====== Data records ======

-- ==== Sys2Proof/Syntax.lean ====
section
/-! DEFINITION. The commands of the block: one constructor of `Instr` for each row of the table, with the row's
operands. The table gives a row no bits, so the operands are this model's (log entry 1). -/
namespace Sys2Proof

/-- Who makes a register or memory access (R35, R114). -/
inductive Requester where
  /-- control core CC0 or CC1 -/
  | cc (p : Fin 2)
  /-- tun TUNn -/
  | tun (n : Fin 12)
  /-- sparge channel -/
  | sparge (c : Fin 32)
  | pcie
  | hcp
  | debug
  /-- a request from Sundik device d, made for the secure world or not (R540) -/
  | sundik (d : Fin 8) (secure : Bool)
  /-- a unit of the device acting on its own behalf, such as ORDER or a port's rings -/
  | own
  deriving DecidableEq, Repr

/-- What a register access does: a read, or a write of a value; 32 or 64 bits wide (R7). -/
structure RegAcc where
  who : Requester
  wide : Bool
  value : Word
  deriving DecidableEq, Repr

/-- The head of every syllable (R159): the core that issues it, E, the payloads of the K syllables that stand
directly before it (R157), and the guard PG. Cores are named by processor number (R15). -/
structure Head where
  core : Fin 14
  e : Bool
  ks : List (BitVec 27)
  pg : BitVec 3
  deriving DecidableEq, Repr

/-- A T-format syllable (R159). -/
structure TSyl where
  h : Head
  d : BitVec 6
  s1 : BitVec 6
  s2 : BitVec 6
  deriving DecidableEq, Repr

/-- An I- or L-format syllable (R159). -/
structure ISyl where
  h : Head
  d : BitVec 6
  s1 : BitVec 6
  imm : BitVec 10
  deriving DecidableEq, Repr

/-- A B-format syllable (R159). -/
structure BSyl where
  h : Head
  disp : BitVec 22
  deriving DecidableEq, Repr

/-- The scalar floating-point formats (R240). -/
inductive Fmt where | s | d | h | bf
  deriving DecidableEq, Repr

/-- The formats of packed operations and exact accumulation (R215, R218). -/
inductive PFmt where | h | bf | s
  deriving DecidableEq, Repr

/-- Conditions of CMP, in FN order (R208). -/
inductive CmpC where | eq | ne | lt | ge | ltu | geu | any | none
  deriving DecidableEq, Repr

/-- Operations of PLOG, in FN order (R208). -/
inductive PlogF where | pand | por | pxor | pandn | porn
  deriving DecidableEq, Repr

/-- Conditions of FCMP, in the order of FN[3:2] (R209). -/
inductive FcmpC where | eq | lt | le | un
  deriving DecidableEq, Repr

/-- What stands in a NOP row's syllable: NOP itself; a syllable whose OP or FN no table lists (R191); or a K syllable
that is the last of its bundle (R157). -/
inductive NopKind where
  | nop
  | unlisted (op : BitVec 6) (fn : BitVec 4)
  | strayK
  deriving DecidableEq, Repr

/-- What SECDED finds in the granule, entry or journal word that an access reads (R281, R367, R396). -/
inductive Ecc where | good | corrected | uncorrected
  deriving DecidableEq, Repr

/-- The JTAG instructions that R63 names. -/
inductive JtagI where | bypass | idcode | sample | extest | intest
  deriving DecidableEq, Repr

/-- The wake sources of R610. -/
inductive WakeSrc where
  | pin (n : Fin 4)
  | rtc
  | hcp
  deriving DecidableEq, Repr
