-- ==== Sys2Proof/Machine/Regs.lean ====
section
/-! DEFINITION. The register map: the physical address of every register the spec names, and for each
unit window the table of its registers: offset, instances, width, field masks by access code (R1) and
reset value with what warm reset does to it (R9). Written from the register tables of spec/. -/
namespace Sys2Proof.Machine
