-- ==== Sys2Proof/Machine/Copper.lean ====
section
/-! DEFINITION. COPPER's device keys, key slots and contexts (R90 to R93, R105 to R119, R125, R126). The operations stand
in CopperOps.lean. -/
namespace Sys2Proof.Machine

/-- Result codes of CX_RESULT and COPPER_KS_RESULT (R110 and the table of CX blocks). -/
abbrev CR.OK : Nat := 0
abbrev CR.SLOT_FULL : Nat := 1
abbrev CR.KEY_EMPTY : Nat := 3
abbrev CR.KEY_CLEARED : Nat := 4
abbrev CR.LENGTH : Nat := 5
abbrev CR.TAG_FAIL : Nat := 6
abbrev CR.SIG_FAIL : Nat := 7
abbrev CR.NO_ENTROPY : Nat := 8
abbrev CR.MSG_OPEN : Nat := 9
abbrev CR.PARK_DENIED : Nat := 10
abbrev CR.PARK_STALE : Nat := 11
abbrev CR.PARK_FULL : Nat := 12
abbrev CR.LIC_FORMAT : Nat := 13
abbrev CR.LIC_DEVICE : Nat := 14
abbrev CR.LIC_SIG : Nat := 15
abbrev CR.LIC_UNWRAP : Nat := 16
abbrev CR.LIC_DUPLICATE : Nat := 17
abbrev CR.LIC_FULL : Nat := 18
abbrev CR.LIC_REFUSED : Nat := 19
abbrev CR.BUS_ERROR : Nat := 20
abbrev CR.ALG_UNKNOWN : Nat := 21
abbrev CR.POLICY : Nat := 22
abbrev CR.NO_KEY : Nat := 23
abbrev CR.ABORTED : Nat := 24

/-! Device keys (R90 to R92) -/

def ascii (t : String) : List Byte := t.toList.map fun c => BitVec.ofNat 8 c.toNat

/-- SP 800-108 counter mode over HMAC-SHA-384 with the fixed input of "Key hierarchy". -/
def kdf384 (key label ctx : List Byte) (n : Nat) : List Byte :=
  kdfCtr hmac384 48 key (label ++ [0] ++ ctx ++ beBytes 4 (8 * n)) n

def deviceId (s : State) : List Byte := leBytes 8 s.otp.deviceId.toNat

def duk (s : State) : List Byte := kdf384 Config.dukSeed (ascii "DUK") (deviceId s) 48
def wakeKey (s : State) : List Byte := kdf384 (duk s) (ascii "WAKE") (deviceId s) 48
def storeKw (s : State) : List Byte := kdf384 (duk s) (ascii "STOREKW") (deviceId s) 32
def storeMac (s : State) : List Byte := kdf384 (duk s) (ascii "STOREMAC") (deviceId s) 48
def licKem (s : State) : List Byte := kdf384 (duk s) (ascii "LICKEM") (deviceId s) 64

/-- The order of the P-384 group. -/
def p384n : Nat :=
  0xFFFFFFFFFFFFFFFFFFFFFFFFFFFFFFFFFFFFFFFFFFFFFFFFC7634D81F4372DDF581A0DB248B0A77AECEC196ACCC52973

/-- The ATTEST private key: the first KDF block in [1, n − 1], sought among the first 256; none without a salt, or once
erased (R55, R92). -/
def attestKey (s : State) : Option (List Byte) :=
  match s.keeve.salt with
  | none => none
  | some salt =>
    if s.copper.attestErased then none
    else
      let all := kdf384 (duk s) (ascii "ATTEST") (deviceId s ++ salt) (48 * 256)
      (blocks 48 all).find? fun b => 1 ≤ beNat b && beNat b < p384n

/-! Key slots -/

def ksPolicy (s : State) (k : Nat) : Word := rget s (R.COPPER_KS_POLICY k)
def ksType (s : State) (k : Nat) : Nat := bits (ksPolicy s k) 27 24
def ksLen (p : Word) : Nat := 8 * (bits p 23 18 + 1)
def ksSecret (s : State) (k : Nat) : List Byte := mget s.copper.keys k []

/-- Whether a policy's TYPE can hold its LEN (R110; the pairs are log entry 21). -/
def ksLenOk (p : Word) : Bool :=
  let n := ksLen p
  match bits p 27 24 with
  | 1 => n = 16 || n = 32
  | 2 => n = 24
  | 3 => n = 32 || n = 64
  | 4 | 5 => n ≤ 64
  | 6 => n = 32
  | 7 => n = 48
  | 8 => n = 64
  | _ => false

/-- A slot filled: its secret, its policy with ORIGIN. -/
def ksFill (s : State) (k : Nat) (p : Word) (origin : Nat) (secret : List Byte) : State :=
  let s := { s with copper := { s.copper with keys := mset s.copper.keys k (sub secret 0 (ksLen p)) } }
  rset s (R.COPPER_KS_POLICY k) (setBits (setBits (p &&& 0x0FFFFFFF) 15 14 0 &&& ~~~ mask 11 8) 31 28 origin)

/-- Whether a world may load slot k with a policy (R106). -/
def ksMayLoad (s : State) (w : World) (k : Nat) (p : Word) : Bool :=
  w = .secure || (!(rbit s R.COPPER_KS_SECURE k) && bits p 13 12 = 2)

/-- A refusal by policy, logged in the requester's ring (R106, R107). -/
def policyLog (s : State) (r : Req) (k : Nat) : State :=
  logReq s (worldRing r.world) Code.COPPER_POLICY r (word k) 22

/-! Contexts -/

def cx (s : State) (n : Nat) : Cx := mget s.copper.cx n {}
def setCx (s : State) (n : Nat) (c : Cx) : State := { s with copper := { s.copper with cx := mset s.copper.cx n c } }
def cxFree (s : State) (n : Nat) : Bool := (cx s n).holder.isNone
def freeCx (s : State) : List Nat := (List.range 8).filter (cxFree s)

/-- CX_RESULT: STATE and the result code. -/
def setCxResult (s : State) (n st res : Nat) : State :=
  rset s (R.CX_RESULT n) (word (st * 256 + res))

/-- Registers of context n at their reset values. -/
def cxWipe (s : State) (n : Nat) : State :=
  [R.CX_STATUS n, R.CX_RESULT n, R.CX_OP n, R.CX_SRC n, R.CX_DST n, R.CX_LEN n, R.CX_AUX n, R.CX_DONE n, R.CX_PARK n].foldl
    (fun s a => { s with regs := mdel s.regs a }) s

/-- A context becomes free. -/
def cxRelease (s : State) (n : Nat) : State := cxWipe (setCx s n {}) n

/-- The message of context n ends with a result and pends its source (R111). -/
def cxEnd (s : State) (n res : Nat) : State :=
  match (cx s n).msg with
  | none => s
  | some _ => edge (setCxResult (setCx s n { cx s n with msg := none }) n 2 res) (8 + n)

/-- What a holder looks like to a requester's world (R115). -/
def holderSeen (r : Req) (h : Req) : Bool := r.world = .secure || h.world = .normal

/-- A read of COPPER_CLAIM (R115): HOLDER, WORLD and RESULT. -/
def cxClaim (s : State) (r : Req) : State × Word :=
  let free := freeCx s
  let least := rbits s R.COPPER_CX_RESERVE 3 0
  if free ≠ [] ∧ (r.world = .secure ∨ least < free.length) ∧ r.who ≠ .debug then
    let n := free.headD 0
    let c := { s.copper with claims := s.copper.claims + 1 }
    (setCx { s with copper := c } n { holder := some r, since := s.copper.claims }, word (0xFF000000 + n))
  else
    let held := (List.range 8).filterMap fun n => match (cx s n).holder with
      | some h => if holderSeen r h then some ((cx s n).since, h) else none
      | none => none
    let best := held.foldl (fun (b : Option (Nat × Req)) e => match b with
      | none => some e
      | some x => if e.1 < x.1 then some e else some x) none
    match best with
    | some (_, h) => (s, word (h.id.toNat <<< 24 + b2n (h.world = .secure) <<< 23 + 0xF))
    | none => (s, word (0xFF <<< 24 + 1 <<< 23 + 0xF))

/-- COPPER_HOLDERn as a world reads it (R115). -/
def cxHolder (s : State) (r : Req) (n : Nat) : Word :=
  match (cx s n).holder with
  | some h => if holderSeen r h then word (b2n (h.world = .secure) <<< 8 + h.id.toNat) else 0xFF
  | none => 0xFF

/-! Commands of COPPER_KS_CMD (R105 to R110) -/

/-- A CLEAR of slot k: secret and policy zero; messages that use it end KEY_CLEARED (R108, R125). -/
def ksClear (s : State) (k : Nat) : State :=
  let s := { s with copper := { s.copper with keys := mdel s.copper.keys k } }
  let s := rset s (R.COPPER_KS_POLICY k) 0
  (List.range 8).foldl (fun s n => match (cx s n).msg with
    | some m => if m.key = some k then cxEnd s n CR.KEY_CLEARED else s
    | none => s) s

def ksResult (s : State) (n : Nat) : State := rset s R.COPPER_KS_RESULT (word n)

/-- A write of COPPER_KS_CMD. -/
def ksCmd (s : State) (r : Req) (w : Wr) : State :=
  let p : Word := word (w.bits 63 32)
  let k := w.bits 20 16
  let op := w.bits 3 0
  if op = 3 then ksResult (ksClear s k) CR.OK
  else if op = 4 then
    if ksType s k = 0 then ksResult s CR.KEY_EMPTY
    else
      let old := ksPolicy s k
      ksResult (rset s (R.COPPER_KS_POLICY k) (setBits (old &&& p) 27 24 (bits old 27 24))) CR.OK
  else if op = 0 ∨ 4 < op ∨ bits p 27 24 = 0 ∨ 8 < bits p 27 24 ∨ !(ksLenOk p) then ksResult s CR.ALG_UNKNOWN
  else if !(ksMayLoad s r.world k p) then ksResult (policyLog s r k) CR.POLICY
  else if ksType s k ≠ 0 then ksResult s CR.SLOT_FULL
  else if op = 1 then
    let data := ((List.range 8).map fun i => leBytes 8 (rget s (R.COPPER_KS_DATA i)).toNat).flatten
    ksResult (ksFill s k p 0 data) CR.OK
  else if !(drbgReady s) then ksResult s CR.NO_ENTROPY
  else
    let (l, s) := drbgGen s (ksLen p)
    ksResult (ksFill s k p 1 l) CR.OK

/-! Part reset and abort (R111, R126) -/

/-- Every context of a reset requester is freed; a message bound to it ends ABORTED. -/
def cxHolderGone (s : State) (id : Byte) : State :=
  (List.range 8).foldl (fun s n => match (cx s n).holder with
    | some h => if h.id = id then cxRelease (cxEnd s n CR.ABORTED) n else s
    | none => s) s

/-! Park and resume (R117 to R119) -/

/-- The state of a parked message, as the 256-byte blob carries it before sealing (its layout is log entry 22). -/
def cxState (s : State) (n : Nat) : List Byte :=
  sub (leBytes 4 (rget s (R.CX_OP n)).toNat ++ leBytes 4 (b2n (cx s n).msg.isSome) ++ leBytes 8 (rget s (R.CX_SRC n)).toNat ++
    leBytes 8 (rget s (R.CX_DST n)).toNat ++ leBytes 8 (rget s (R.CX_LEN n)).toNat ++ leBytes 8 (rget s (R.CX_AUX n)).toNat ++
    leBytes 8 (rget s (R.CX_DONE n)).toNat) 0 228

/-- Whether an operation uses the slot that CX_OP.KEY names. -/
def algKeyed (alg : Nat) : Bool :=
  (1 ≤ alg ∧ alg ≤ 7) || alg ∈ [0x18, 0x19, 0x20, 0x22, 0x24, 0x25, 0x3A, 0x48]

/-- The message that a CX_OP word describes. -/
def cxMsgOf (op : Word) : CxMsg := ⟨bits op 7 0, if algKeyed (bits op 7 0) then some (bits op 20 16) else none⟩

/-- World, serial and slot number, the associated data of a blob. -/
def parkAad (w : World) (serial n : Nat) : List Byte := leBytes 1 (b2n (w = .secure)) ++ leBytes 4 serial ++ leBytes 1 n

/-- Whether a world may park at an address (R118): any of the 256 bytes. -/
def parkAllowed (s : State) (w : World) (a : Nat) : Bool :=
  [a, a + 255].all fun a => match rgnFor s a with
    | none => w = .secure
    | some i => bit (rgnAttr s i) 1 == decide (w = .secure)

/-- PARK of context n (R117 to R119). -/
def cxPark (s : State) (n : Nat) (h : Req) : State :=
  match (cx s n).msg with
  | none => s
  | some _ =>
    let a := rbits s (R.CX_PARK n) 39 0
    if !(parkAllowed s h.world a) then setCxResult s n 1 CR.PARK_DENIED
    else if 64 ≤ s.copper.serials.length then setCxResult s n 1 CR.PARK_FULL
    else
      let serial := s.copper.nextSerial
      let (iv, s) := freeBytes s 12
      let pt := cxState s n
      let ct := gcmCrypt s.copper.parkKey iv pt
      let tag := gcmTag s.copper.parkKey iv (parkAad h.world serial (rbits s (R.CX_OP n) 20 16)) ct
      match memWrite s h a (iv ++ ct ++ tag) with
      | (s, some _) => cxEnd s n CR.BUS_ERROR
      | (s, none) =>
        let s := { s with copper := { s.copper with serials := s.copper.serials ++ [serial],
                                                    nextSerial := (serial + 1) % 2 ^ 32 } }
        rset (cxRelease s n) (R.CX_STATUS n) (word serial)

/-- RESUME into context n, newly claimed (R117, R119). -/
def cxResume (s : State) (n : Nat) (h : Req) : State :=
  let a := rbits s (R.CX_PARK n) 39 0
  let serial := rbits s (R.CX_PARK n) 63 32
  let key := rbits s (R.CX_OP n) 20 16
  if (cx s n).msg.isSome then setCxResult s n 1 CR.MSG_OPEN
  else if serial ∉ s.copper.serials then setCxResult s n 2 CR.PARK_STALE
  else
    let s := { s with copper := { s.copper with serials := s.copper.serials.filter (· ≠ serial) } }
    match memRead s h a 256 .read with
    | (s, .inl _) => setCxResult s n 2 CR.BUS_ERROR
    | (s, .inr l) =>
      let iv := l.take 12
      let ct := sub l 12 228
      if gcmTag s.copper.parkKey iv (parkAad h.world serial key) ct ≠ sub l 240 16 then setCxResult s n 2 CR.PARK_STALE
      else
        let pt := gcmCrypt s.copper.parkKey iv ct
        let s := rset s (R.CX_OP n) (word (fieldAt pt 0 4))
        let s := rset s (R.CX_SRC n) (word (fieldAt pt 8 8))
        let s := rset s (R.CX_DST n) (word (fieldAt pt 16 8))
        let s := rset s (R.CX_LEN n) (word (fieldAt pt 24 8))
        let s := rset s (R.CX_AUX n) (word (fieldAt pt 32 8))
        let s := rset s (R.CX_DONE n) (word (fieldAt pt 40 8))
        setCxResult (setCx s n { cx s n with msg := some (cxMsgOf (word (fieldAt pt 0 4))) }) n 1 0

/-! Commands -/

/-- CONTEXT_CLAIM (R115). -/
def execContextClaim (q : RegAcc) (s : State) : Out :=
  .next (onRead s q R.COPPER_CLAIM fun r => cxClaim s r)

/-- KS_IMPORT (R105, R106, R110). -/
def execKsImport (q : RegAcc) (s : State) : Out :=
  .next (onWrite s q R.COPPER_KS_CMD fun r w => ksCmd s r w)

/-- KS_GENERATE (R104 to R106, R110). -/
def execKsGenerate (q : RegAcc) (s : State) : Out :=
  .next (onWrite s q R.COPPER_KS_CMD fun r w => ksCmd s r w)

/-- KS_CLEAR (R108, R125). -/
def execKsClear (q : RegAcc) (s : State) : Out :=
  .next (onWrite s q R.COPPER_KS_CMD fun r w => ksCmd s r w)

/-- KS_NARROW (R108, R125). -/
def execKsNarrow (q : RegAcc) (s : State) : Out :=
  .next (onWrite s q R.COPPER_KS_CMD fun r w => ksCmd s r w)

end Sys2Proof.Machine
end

======

Your objective: Gather each line in the data that holds the string "policyLog".

Written reply:
def policyLog (s : State) (r : Req) (k : Nat) : State :=
  else if !(ksMayLoad s r.world k p) then ksResult (policyLog s r k) CR.POLICY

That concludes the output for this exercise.